In order for this to be possible, Terran R features two near body-length aero strakes, four unique slider-mechanism landing legs, and four printed actuating grid fins. These features are meant to optimize first stage reusability, enabling rapidly scaled launch cadence for customers together with greater payload to orbit and lower costs versus other reusable architectures. Terran R’s first stage architecture is meant to allow for a high angle of attack reentry, reducing propellant required for reentry burns, aerodynamic design for better reentry stability and improved control authority, and a passively actuated landing leg deployment system which they describe as elegantly simple, lightweight, and highly operable for rapid reuse.
An 18-foot vehicle diameter also aids vehicle stability with lower requirements on landing legs. Terran R will have an electromechanical actuator (EMA)-based engine thrust vector control (TVC) system, and also use EMA’s for grid fin control, in addition to in-house developed avionics and flight software. Additionally, the vehicle features a reentry heat shield on the aft end designed for rapid reusability.

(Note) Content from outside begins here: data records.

/-- R140: on the stream path every byte taken from the queue, and no other, is counted as discarded or stored. A step by
any agent's move raises disc + n by one exactly when it takes the head byte, and else leaves it; so along every run of the
Engine alone the bytes taken since acceptance are disc + n, at most 32 of each kind. -/
def Obligations.ConsumedBytesAreCounted : Prop :=
  (∀ s t : Machine.State, ControlInv s → Decoding s → s.transport = .stream → nextEvent s ≠ .reset → step s = .next t →
    (t.rxq = s.rxq ∧ t.disc + t.n = s.disc + s.n) ∨
    (∃ b, nextEvent s = .append b ∧ t.rxq = s.rxq ++ [b] ∧ t.disc + t.n = s.disc + s.n) ∨
    (∃ b, nextEvent s = .engine ∧ s.rxq = b :: t.rxq ∧ t.disc + t.n = s.disc + s.n + 1)) ∧
  (∀ (s s₀ t : Machine.State) (k : Nat), s.busy = false → s.transport = .stream → exec .decode s = .next s₀ →
    engineRun k s₀ = .next t →
    ∃ popped : List Byte, s.rxq = popped ++ t.rxq ∧ popped.length = t.disc + t.n ∧ t.disc ≤ 32 ∧ t.n ≤ 32)

/-! DECODE: validation and commit. -/

/-- R161: the header validator is an exact match of the two bytes. -/
def Obligations.HeaderIsAnExactMatch : Prop :=
  ∀ m : Memory, headerOK m = true ↔ (m.read 0).toNat = 0x42 ∧ (m.read 1).toNat = 0x4D

/-- R163, R164, R165: the checksum is the exact sum of bytes 0..29 modulo 2^16, and that sum is at most 7650. -/
def Obligations.ChecksumIsTheSumModulo : Prop :=
  ∀ m : Memory, (checksum m).toNat = bufferSum m % 65536 ∧ bufferSum m ≤ 7650

/-- R164: one addition wraps modulo 2^16, and the order of the additions does not matter. -/
def Obligations.AccumulatorWrapsInAnyOrder : Prop :=
  (∀ (acc : Word) (b : Byte), (accumulate acc b).toNat = (acc.toNat + b.toNat) % 65536) ∧
  (∀ l₁ l₂ : List Byte, l₁.Perm l₂ → sumBytes l₁ = sumBytes l₂)

/-- R166, R51: each field is its pair of bytes, high byte first; 0x01 0x2C is 300. -/
def Obligations.UnpackIsBigEndian : Prop :=
  (∀ m : Memory, ReadingOf m (unpack m)) ∧ (bigEndian 0x01 0x2C).toNat = 300

/-- R171, R176: CHECK of a buffer with the right header and checksum commits the buffer's fields with OK; nothing but
STATUS, FIELD0..14, the bus request and the phase changes. -/
def Obligations.CheckCommitsValidBuffer : Prop :=
  ∀ s : Machine.State, Running .decode .check s → s.buf.read 0 = 0x42 → s.buf.read 1 = 0x4D →
    pairValue (s.buf.read 30) (s.buf.read 31) = bufferSum s.buf % 65536 →
    ∃ f, exec .decode s = .next (decodeCommitted f s) ∧ ReadingOf s.buf f

/-- R172, R169: CHECK of a buffer with a wrong header gives InvalidHeader whatever the checksum; with the right header and
a wrong checksum, ChecksumMismatch. -/
def Obligations.CheckRejectsBadBuffer : Prop :=
  ∀ s : Machine.State, Running .decode .check s →
    (¬ (s.buf.read 0 = 0x42 ∧ s.buf.read 1 = 0x4D) → exec .decode s = .next (decodeFailed .invalidHeader s)) ∧
    (s.buf.read 0 = 0x42 → s.buf.read 1 = 0x4D →
      pairValue (s.buf.read 30) (s.buf.read 31) ≠ bufferSum s.buf % 65536 →
      exec .decode s = .next (decodeFailed .checksumMismatch s))

/-- R160: the CHECK step reads only the buffer: two machines with equal buffers get the same result, VALID and fields,
whatever their queues, bus, CONFIG and latches are. -/
def Obligations.CheckReadsOnlyTheBuffer : Prop :=
  ∀ s₁ s₂ : Machine.State, Running .decode .check s₁ → Running .decode .check s₂ →
    (∀ i, i < 32 → s₁.buf.read i = s₂.buf.read i) →
    ∃ t₁ t₂, exec .decode s₁ = .next t₁ ∧ exec .decode s₂ = .next t₂ ∧ t₁.result = t₂.result ∧ t₁.valid = t₂.valid ∧
      t₁.fields = t₂.fields

/-- R35: completion, for each operation and code. -/
def Obligations.FinishCompletesTheOperation : Prop :=
  ∀ (code : ResultCode) (f : Reading) (s : Machine.State),
    finish code f s =
      if s.op = .decode then (if code = .ok then decodeCommitted f s else decodeFailed code s)
      else attachCompleted code s

/-- R120, R125, R202: what no move of DECODE changes: the binding, CONFIG, the Host; the queue only loses its head byte;
and which buffer bytes it may write: all at acceptance (they become 0x00), 0..31 when 32 bytes are taken from the bus, none
in BUS_WAIT otherwise, byte n in FILL, none in any other phase. -/
def Obligations.DecodeFrame : Prop :=
  ∀ s t : Machine.State, exec .decode s = .next t →
    t.transport = s.transport ∧ t.sra = s.sra ∧ SameHost s t ∧ t.op = .decode ∧
    (t.rxq = s.rxq ∨ t.rxq = s.rxq.tail) ∧ (s.busy = true → t.sraL = s.sraL) ∧
    (s.busy = false → ∀ a, t.buf.read a = 0x00) ∧
    (s.busy = true → s.phase = .busWait → ∀ a, 32 ≤ a → t.buf.read a = s.buf.read a) ∧
    (s.busy = true → s.phase = .busWait → (∀ d, s.busAns ≠ some (.data d)) → ∀ a, t.buf.read a = s.buf.read a) ∧
    (s.busy = true → s.phase = .fill → ∀ a, a ≠ s.n → t.buf.read a = s.buf.read a) ∧
    (s.busy = true → s.phase ≠ .busWait → s.phase ≠ .fill → ∀ a, t.buf.read a = s.buf.read a)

In order for this rocket to not only provide a decent payload capacity but also reuse the first stage, the Aeon R engines need to be extremely powerful and also capable of throttling. So far this component has been the main area of focus with consistent updates from the company. Most recently on the 30th Relativity CEO Tim Ellis tweeted in response to a Aeon R engine fire saying, “Crazy this single engine has 25% more thrust than all 9 combined for Terran 1. It’s a beast and 13 of these for Terran R will be insane during launch and landing!” By now the company has completed a bunch of static fires and tests, even including throttling from 95 to 65 percent thrust.
Already a focus of significant development and testing efforts for the last two years, Aeon R benefits from the heritage of its smaller predecessor, Aeon 1. Migrating many of the same propulsion system architecture decisions from Aeon 1 to Aeon R has unlocked a high rate of iterative design and fast-tracked much of the Aeon R test program. Since mid-2022, Relativity has been underway testing all Aeon R combustion devices at NASA Stennis Space Center – including the main Thrust Chamber Assembly (TCA), gas generator (GG), and gas-gas ignition system – at full scale and 100% power with high combustion efficiency. All engine active valves are developed in-house, with all valves produced, successfully actuated, and in development testing. In February 2023, the company completed its first full build of an Aeon R engine, since then, testing has only ramped up.
Conclusion
Relativity Space has big plans for the future with Terran R. Not only will this rocket be massive and partially reusable, but also entirely 3D printed. We will have to wait and see how it progresses and the impact it has on the space industry.